(Stored data)

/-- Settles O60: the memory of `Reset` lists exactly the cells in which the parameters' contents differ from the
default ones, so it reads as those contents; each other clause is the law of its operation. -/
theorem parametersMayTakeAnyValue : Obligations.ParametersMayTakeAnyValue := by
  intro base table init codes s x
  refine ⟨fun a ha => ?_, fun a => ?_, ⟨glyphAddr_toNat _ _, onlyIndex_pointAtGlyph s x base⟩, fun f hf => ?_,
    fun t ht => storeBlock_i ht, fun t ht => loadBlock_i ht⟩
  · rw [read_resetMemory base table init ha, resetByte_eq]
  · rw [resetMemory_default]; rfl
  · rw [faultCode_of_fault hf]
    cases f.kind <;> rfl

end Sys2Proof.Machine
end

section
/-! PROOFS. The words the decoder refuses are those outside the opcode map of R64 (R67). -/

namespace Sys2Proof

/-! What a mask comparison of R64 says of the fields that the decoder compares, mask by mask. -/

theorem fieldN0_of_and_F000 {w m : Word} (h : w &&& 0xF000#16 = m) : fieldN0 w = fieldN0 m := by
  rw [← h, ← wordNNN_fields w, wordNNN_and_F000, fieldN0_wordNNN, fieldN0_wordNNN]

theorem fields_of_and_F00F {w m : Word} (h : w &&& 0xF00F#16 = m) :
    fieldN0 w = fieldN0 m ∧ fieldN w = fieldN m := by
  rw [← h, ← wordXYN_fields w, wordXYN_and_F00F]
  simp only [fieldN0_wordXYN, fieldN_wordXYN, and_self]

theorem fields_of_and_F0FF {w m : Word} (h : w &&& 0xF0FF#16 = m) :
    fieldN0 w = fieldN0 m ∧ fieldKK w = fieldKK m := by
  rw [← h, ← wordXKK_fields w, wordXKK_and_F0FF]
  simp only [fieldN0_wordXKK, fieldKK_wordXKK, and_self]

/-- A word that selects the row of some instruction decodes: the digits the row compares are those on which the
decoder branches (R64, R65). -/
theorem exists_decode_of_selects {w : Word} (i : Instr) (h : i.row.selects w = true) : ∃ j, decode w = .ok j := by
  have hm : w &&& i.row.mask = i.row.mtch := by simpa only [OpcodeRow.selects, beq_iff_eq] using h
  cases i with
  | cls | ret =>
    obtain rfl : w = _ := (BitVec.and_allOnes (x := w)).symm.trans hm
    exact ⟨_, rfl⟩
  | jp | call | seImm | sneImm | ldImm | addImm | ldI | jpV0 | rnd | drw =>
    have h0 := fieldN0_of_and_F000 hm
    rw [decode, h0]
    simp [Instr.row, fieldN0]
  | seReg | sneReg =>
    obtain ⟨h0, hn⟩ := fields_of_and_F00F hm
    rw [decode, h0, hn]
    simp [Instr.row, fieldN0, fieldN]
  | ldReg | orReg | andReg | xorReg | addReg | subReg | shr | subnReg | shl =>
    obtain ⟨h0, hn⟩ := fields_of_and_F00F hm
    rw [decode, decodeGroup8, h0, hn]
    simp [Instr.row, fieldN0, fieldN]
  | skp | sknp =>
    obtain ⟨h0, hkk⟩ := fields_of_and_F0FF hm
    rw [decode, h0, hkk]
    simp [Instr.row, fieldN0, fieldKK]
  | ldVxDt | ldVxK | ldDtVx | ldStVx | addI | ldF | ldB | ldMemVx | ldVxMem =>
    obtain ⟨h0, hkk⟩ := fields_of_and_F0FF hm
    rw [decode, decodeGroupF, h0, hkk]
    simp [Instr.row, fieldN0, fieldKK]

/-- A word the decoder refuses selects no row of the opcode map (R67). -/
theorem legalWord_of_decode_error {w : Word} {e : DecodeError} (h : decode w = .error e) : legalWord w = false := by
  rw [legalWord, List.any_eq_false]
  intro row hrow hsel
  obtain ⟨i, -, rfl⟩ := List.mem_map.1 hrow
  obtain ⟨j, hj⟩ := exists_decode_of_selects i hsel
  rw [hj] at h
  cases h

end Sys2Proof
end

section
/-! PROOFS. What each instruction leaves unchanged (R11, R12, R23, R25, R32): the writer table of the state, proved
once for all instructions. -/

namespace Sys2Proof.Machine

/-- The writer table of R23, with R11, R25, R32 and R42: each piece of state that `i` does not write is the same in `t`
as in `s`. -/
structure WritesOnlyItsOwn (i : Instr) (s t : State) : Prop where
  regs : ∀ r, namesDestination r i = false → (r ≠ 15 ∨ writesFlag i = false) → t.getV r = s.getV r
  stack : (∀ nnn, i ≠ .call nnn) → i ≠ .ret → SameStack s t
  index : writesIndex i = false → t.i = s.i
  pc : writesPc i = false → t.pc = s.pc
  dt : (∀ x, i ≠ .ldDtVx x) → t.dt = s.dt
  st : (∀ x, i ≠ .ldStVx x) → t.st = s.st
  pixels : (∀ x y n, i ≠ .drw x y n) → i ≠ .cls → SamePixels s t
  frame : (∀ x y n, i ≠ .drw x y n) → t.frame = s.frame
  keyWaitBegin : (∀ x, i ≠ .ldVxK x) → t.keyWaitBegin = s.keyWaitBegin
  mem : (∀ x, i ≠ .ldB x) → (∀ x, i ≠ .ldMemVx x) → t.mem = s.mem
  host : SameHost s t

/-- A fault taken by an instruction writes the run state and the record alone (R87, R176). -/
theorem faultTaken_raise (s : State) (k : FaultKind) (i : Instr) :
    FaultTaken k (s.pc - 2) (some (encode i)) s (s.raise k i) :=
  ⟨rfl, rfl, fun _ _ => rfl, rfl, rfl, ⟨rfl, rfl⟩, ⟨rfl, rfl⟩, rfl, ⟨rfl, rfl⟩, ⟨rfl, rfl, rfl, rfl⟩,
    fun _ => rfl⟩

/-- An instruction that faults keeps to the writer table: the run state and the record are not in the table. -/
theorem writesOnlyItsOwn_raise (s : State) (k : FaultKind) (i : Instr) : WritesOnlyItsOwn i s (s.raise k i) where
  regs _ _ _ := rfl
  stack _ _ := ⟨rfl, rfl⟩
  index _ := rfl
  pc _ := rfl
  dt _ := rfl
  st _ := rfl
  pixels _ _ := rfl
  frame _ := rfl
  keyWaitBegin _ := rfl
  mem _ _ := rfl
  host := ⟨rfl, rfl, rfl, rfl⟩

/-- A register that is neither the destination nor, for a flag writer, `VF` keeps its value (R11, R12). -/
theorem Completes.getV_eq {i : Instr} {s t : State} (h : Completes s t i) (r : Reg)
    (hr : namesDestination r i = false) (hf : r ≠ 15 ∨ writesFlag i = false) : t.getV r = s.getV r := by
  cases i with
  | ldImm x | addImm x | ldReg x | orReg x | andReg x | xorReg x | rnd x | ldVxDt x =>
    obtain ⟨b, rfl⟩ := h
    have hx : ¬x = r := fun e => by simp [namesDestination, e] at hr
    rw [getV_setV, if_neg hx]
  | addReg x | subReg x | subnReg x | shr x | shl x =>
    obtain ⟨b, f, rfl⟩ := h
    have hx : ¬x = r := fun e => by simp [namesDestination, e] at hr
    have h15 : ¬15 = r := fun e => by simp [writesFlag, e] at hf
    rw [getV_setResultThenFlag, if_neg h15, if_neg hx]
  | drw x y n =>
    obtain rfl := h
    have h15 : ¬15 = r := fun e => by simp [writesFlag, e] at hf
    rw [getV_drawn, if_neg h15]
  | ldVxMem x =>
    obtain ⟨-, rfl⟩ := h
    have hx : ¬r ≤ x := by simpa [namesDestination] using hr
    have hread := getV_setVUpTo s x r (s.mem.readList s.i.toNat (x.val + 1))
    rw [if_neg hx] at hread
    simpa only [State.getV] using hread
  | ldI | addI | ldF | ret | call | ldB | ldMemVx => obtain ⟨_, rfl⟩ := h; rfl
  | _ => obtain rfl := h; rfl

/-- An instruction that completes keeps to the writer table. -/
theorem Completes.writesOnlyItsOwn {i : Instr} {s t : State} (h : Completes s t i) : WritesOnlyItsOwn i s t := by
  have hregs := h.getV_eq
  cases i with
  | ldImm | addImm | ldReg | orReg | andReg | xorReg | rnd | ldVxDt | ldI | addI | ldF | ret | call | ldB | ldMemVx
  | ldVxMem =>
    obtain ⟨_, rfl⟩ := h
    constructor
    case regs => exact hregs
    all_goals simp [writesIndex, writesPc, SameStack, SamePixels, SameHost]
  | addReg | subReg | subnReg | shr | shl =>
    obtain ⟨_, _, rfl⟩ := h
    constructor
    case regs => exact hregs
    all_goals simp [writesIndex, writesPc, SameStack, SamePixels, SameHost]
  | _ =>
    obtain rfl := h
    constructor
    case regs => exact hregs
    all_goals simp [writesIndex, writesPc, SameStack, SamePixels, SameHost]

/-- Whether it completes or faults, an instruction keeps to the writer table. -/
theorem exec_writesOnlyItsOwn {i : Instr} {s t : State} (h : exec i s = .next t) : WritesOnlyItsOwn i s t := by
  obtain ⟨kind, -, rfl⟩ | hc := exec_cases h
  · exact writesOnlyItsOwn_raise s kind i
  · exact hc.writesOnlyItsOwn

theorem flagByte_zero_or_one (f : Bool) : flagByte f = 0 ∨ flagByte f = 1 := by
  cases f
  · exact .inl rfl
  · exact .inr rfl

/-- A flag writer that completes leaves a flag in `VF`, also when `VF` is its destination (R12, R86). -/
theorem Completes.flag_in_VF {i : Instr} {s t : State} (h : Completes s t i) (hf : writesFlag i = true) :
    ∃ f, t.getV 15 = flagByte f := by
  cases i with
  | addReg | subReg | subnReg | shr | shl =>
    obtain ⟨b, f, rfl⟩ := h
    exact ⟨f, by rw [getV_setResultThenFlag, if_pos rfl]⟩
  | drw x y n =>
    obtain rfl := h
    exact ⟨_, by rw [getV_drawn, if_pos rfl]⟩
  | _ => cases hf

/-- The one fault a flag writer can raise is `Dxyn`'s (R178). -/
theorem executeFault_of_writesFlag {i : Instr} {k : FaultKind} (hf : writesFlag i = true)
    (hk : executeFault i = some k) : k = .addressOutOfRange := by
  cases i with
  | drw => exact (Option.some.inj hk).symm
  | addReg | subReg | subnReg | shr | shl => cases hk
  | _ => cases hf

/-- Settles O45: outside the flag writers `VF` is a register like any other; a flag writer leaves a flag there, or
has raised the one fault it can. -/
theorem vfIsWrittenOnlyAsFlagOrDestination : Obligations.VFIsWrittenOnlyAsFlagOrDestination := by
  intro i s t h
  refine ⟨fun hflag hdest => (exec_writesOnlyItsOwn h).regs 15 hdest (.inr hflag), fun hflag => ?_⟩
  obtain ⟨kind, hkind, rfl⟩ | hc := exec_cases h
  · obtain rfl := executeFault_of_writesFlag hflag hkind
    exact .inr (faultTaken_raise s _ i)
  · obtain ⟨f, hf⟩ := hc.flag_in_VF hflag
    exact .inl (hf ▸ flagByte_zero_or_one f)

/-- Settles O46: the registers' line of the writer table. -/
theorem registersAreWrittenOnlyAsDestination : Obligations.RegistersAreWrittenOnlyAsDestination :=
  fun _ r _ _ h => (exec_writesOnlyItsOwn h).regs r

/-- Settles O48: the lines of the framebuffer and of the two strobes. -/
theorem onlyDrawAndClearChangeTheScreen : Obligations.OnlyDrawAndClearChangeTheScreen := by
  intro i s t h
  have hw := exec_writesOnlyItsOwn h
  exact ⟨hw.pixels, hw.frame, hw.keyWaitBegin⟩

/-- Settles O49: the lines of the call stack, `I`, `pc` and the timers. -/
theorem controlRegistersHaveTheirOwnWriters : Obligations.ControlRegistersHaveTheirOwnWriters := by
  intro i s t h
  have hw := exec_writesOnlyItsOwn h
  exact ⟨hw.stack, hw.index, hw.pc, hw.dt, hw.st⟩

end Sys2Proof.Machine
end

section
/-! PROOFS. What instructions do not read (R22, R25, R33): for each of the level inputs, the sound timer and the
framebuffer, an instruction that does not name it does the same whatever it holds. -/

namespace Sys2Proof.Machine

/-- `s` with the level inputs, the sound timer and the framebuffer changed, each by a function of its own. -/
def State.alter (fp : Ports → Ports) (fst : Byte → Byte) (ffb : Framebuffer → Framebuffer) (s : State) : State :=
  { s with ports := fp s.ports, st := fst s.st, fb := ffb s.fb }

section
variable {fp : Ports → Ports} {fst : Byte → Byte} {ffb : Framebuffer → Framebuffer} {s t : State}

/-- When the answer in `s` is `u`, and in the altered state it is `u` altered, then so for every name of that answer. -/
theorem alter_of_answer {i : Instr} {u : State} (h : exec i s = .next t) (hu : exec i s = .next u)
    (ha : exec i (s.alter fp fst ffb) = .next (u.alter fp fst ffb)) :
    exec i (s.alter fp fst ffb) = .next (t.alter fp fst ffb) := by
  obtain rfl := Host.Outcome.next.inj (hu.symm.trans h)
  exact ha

YOUR TASK: Copy every line in the data above that has the string "contents" in it.

ANSWER BOX:
/-- Settles O60: the memory of `Reset` lists exactly the cells in which the parameters' contents differ from the
default ones, so it reads as those contents; each other clause is the law of its operation. -/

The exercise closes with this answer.